DATA FOR THE TASK:
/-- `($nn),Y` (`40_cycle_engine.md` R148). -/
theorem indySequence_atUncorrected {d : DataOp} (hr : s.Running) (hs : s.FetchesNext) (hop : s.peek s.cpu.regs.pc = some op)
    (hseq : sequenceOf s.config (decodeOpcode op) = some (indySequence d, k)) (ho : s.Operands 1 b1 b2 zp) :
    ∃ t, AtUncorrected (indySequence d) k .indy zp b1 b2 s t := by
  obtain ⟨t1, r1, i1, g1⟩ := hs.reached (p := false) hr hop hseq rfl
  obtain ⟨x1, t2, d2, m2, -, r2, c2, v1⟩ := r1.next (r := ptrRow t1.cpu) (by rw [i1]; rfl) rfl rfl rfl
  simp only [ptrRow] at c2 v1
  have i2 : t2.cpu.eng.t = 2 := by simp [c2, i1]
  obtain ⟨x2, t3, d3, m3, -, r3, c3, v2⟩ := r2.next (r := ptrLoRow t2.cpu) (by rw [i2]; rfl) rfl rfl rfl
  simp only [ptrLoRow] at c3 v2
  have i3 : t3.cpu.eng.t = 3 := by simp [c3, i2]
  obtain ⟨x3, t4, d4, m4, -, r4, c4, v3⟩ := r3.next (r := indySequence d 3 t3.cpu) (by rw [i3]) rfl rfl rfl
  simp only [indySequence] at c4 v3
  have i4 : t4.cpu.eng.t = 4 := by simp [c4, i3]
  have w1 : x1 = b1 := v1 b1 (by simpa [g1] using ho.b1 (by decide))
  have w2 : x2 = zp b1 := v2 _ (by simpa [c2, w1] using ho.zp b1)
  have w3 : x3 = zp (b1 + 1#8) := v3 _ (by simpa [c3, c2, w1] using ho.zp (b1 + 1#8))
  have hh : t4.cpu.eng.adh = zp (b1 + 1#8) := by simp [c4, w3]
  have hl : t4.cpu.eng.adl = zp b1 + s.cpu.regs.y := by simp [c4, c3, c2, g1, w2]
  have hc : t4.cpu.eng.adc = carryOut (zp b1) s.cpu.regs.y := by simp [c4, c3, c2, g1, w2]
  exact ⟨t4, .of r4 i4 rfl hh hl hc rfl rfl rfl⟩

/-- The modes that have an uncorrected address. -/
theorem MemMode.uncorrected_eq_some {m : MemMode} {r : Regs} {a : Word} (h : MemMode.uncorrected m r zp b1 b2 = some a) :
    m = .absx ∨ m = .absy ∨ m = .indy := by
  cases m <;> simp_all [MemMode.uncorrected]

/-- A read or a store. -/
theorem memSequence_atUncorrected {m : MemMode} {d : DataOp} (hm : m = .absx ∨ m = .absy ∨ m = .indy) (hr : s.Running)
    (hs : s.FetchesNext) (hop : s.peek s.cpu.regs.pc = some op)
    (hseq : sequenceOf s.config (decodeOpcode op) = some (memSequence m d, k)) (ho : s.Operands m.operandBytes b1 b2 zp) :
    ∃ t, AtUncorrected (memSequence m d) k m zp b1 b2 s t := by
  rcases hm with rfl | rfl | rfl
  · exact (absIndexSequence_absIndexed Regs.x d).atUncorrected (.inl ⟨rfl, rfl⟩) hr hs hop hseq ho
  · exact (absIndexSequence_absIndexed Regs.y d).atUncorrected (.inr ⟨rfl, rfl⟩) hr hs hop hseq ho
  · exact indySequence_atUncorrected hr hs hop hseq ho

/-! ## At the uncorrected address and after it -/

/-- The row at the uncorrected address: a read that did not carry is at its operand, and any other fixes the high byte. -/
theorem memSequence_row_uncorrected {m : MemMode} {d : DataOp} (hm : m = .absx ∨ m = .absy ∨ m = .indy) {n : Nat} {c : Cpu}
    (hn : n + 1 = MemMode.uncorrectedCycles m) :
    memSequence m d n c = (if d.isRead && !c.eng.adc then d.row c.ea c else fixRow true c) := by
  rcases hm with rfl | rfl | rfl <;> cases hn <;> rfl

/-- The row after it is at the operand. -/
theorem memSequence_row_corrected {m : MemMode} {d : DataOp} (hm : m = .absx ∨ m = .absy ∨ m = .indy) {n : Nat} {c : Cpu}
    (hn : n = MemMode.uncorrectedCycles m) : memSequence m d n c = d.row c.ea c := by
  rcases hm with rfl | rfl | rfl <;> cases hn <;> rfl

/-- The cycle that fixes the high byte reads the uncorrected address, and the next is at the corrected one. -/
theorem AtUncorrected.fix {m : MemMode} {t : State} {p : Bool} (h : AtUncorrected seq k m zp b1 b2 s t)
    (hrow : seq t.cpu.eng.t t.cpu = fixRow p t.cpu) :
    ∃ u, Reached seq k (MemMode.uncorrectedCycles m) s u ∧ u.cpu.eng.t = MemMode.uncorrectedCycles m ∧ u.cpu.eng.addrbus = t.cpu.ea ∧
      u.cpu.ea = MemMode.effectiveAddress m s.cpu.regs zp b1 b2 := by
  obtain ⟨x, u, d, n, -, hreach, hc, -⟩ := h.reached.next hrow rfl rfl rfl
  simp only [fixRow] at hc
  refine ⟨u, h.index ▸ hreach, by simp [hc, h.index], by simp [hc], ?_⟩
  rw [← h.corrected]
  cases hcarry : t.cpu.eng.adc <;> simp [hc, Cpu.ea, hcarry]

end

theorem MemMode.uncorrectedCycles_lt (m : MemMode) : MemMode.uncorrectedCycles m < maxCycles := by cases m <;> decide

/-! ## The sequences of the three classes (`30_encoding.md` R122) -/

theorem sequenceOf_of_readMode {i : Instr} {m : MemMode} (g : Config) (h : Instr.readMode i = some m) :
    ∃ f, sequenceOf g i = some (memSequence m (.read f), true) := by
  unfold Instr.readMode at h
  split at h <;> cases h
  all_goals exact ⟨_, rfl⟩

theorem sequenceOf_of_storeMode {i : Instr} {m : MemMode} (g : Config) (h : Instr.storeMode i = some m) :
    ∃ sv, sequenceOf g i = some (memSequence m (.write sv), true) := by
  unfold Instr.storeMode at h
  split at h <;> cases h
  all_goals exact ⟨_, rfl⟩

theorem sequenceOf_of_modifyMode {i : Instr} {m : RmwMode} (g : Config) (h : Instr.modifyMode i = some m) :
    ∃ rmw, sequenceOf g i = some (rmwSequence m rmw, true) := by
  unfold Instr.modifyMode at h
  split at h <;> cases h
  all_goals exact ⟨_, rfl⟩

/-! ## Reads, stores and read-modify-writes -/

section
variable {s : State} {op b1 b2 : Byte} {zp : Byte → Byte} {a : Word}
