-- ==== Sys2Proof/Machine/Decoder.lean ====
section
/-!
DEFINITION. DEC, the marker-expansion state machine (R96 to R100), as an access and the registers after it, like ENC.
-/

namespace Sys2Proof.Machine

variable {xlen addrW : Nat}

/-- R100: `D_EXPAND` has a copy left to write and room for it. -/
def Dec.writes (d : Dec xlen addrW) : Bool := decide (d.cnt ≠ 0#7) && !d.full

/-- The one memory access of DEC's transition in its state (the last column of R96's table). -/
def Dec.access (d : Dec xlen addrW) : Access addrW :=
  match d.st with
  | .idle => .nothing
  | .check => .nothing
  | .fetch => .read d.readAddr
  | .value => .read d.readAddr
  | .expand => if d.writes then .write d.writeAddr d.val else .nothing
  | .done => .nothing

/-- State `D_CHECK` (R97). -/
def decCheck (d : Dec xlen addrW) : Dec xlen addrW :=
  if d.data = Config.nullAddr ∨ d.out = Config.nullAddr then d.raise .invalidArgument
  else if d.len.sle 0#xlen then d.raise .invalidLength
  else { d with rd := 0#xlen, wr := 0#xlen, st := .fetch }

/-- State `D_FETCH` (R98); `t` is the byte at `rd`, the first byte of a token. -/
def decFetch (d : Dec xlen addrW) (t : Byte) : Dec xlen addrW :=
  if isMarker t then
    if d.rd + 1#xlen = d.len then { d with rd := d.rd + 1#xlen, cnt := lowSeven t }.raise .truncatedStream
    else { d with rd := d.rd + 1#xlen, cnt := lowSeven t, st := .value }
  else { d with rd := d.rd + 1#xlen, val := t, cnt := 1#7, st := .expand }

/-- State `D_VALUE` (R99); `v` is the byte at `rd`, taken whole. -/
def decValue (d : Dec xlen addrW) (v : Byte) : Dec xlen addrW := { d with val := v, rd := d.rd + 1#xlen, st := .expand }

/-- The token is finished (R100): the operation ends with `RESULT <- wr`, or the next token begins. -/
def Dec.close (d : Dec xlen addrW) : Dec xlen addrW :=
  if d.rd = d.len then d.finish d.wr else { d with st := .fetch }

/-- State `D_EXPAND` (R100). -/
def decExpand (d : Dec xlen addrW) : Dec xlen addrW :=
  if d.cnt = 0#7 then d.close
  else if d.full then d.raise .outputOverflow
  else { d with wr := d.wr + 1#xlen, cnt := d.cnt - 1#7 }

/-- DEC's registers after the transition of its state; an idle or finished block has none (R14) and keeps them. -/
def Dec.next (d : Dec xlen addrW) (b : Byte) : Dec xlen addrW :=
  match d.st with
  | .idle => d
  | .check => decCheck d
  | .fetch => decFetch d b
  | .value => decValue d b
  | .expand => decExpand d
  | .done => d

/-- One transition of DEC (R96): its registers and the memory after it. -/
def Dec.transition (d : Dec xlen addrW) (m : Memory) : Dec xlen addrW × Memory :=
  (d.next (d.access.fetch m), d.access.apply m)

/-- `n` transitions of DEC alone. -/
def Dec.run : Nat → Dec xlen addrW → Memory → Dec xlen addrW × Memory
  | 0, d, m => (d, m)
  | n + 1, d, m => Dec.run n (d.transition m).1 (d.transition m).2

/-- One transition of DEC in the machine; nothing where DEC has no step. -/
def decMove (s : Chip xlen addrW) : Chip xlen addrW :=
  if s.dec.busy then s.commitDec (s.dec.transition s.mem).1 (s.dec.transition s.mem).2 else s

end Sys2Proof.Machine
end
--
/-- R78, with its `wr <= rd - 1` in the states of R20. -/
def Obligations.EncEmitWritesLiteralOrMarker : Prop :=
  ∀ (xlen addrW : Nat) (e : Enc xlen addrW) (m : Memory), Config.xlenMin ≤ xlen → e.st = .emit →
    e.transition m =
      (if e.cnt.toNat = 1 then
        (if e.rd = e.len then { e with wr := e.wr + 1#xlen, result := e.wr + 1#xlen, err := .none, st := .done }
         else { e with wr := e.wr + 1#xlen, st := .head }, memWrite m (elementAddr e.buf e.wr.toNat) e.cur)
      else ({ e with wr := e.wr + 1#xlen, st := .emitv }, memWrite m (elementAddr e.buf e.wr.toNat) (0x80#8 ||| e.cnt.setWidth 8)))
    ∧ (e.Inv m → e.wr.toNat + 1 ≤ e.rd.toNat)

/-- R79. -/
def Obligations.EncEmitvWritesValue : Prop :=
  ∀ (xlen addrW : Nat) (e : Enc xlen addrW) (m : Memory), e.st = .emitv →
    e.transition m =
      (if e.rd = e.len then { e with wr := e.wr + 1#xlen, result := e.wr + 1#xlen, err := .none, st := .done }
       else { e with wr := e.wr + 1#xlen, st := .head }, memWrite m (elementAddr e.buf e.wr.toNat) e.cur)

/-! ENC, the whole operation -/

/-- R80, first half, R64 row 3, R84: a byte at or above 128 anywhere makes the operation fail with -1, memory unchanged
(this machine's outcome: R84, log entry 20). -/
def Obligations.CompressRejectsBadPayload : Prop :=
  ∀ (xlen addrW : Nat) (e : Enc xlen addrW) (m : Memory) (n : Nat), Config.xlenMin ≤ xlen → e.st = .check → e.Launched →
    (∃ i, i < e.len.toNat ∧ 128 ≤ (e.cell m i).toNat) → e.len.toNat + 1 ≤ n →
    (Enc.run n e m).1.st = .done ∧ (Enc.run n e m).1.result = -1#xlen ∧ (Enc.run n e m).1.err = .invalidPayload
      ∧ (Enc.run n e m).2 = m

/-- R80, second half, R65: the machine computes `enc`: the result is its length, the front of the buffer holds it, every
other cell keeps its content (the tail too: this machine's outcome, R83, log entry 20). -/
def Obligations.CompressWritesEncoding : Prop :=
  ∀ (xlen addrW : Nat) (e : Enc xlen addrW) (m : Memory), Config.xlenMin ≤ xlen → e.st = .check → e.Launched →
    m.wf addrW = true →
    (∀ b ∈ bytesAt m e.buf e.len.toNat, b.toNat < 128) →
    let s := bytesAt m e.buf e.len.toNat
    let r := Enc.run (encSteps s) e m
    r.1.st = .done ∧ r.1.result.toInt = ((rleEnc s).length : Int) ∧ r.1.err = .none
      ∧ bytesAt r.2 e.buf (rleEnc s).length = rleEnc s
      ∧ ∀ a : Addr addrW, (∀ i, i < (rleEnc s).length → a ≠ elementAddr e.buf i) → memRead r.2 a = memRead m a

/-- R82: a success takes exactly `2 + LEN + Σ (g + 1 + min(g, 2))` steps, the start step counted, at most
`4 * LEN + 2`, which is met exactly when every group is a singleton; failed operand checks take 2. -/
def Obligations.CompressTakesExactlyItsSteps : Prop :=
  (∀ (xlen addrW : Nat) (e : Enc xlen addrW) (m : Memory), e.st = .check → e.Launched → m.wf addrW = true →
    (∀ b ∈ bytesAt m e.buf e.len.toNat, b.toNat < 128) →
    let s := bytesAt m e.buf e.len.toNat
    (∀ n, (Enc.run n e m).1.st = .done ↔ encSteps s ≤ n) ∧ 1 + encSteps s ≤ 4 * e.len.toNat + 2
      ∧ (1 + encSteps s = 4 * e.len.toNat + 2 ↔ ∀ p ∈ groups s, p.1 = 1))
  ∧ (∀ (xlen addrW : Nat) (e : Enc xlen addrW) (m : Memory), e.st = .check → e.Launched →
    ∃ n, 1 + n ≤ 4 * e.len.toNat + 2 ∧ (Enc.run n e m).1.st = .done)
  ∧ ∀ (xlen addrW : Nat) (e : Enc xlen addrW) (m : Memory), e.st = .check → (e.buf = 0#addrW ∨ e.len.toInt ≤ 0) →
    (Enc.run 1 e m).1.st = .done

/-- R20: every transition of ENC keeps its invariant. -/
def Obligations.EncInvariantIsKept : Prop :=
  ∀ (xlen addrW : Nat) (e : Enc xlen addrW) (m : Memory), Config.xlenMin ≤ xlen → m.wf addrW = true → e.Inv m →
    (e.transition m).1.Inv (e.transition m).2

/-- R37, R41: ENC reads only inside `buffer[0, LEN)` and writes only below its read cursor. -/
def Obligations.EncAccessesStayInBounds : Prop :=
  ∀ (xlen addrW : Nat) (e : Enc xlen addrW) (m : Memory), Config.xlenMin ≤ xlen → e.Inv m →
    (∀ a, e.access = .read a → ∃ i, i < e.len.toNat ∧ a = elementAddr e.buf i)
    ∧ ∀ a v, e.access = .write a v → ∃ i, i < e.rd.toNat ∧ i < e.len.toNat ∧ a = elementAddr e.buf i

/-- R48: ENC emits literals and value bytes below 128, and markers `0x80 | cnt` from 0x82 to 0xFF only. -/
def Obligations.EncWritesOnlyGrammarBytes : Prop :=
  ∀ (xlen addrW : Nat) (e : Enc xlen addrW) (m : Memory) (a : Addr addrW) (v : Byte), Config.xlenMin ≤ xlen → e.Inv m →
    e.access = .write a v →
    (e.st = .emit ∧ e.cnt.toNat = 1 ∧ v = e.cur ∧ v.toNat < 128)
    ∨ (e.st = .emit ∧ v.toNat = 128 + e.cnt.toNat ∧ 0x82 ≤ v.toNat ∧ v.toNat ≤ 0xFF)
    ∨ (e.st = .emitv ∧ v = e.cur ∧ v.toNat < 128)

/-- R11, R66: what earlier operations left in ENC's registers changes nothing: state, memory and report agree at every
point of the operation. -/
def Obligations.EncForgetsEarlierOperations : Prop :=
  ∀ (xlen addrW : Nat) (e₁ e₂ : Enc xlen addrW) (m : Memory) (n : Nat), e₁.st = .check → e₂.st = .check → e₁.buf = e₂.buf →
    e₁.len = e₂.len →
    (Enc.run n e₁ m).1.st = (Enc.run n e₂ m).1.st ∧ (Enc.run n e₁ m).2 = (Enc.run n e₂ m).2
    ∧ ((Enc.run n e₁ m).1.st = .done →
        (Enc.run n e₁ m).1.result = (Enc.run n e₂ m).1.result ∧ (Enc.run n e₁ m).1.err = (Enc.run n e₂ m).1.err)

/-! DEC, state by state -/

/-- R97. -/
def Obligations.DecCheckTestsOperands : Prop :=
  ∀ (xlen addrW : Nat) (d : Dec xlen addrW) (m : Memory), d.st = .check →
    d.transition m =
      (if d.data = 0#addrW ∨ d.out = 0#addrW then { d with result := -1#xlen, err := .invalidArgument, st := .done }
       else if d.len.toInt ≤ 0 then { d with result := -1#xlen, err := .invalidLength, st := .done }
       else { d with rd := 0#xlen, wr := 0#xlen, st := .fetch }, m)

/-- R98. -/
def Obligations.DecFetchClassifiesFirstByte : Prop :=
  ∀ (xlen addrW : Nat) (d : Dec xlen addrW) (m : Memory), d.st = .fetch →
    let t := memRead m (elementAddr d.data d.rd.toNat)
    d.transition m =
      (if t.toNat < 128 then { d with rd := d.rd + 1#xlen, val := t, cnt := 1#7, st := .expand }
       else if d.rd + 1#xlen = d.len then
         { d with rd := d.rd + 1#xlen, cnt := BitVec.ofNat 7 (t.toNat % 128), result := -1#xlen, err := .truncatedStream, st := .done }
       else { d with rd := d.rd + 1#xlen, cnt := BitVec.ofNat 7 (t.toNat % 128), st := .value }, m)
--
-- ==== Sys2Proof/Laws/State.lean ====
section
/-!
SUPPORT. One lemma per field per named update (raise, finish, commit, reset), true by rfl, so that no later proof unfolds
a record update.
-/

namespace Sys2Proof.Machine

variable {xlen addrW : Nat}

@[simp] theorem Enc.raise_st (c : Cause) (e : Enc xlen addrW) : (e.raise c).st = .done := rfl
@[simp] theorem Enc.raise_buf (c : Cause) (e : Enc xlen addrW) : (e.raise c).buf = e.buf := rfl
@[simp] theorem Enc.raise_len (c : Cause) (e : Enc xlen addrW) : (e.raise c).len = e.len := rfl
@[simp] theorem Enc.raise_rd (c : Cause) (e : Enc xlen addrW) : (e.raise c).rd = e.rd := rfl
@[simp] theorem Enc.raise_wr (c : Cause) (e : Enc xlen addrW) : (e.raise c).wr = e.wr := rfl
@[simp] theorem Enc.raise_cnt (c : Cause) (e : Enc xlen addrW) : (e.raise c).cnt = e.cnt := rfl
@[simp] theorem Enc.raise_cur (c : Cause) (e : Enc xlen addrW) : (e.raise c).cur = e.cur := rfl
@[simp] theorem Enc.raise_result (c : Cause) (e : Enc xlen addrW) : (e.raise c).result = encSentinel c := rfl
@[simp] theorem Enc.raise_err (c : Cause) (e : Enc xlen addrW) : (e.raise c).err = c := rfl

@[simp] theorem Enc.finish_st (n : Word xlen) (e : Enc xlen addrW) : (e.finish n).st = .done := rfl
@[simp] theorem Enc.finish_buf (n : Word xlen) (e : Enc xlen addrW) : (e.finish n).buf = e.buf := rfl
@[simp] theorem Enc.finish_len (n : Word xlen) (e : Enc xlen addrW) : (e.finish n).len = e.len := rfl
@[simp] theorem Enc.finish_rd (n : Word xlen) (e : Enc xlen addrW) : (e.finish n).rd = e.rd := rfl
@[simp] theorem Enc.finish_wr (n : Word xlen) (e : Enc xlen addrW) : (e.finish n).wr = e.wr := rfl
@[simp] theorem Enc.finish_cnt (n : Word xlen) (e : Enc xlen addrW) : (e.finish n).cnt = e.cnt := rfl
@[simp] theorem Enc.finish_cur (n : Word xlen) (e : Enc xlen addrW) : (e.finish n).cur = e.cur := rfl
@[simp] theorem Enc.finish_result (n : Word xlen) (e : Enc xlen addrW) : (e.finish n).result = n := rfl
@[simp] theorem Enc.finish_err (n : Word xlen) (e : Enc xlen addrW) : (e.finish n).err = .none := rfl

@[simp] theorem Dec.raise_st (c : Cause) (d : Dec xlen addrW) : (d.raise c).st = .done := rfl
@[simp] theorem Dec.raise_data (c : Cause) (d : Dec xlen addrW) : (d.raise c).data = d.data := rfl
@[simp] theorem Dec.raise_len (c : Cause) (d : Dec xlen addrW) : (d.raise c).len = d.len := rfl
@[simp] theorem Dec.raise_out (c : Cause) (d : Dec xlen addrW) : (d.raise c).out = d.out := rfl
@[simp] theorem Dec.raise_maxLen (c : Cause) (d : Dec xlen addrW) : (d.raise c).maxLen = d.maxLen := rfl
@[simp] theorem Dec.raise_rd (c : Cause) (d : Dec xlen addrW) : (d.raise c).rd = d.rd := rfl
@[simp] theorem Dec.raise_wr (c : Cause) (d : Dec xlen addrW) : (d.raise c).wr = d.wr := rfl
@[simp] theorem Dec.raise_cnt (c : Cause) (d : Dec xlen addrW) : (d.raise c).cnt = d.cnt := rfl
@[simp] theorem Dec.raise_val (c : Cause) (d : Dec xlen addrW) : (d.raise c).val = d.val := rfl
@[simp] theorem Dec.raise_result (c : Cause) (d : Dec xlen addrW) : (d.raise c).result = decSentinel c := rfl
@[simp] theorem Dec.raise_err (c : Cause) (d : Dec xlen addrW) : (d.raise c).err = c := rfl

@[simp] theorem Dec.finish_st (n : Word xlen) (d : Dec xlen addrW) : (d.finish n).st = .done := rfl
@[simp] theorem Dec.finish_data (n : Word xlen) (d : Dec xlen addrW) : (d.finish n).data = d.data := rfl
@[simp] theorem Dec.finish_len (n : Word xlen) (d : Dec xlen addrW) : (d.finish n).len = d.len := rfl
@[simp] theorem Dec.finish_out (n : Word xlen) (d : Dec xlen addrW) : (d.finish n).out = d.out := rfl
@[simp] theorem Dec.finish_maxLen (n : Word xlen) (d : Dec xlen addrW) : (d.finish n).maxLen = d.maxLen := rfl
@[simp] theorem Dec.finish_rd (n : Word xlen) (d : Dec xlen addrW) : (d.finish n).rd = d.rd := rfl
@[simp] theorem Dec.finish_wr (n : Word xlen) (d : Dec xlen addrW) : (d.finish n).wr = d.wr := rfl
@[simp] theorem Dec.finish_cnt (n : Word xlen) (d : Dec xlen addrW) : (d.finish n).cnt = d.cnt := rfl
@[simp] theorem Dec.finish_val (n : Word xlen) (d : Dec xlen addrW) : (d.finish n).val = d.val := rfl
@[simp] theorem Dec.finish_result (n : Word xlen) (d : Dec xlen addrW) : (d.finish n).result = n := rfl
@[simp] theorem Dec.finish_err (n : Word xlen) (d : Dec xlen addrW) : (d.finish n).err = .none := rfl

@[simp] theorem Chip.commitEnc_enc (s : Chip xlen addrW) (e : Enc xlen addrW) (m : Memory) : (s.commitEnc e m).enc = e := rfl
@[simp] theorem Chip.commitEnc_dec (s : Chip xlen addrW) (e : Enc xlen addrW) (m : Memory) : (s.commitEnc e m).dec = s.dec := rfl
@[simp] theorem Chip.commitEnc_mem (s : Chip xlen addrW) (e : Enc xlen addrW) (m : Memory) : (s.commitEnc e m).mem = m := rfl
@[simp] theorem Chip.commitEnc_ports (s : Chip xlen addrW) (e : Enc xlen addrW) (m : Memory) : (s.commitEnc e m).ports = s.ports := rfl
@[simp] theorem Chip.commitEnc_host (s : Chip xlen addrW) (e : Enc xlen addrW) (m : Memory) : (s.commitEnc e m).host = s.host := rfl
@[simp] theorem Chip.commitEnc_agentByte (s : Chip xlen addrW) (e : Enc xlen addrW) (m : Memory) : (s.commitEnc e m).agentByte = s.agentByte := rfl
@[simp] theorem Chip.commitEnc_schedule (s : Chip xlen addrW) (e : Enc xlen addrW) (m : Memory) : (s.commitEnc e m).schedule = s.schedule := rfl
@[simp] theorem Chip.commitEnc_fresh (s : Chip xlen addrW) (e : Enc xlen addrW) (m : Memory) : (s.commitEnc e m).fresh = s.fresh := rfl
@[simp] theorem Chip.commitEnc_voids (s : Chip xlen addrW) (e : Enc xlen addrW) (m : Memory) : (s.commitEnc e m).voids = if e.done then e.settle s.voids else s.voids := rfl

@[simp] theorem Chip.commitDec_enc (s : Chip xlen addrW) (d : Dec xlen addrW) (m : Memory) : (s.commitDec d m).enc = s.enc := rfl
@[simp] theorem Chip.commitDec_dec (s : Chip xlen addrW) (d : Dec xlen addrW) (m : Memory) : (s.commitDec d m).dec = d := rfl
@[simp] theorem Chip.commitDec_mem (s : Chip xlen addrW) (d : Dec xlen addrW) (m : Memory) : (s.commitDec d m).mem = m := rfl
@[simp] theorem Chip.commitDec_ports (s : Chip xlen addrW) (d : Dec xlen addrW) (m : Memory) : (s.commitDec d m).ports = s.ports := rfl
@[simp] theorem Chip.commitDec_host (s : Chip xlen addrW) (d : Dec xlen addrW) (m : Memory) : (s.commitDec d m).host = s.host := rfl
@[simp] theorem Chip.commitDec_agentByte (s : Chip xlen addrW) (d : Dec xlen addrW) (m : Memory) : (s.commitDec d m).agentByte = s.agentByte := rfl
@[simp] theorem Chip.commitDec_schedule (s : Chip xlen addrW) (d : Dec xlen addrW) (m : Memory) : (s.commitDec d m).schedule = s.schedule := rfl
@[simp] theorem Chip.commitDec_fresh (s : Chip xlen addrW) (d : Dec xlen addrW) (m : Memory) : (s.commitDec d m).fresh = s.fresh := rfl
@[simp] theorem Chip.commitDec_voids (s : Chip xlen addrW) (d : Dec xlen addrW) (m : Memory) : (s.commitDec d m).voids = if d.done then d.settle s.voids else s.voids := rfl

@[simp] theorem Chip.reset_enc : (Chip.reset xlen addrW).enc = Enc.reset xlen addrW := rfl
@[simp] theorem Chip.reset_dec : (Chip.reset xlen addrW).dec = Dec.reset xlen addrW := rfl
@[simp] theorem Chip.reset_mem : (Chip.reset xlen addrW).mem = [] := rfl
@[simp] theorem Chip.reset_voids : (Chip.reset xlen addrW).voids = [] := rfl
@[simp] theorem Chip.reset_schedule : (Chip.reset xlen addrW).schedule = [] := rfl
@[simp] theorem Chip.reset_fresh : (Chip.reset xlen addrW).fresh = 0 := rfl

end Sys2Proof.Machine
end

TASK DESCRIPTION: Please give an exact copy of the lines above, beginning with the line containing "n).maxLen = d.maxLen := rfl" and running through the line containing "n).cnt = d.cnt := rfl", and of no other lines.

SOLVED PROBLEM:
@[simp] theorem Dec.finish_maxLen (n : Word xlen) (d : Dec xlen addrW) : (d.finish n).maxLen = d.maxLen := rfl
@[simp] theorem Dec.finish_rd (n : Word xlen) (d : Dec xlen addrW) : (d.finish n).rd = d.rd := rfl
@[simp] theorem Dec.finish_wr (n : Word xlen) (d : Dec xlen addrW) : (d.finish n).wr = d.wr := rfl
@[simp] theorem Dec.finish_cnt (n : Word xlen) (d : Dec xlen addrW) : (d.finish n).cnt = d.cnt := rfl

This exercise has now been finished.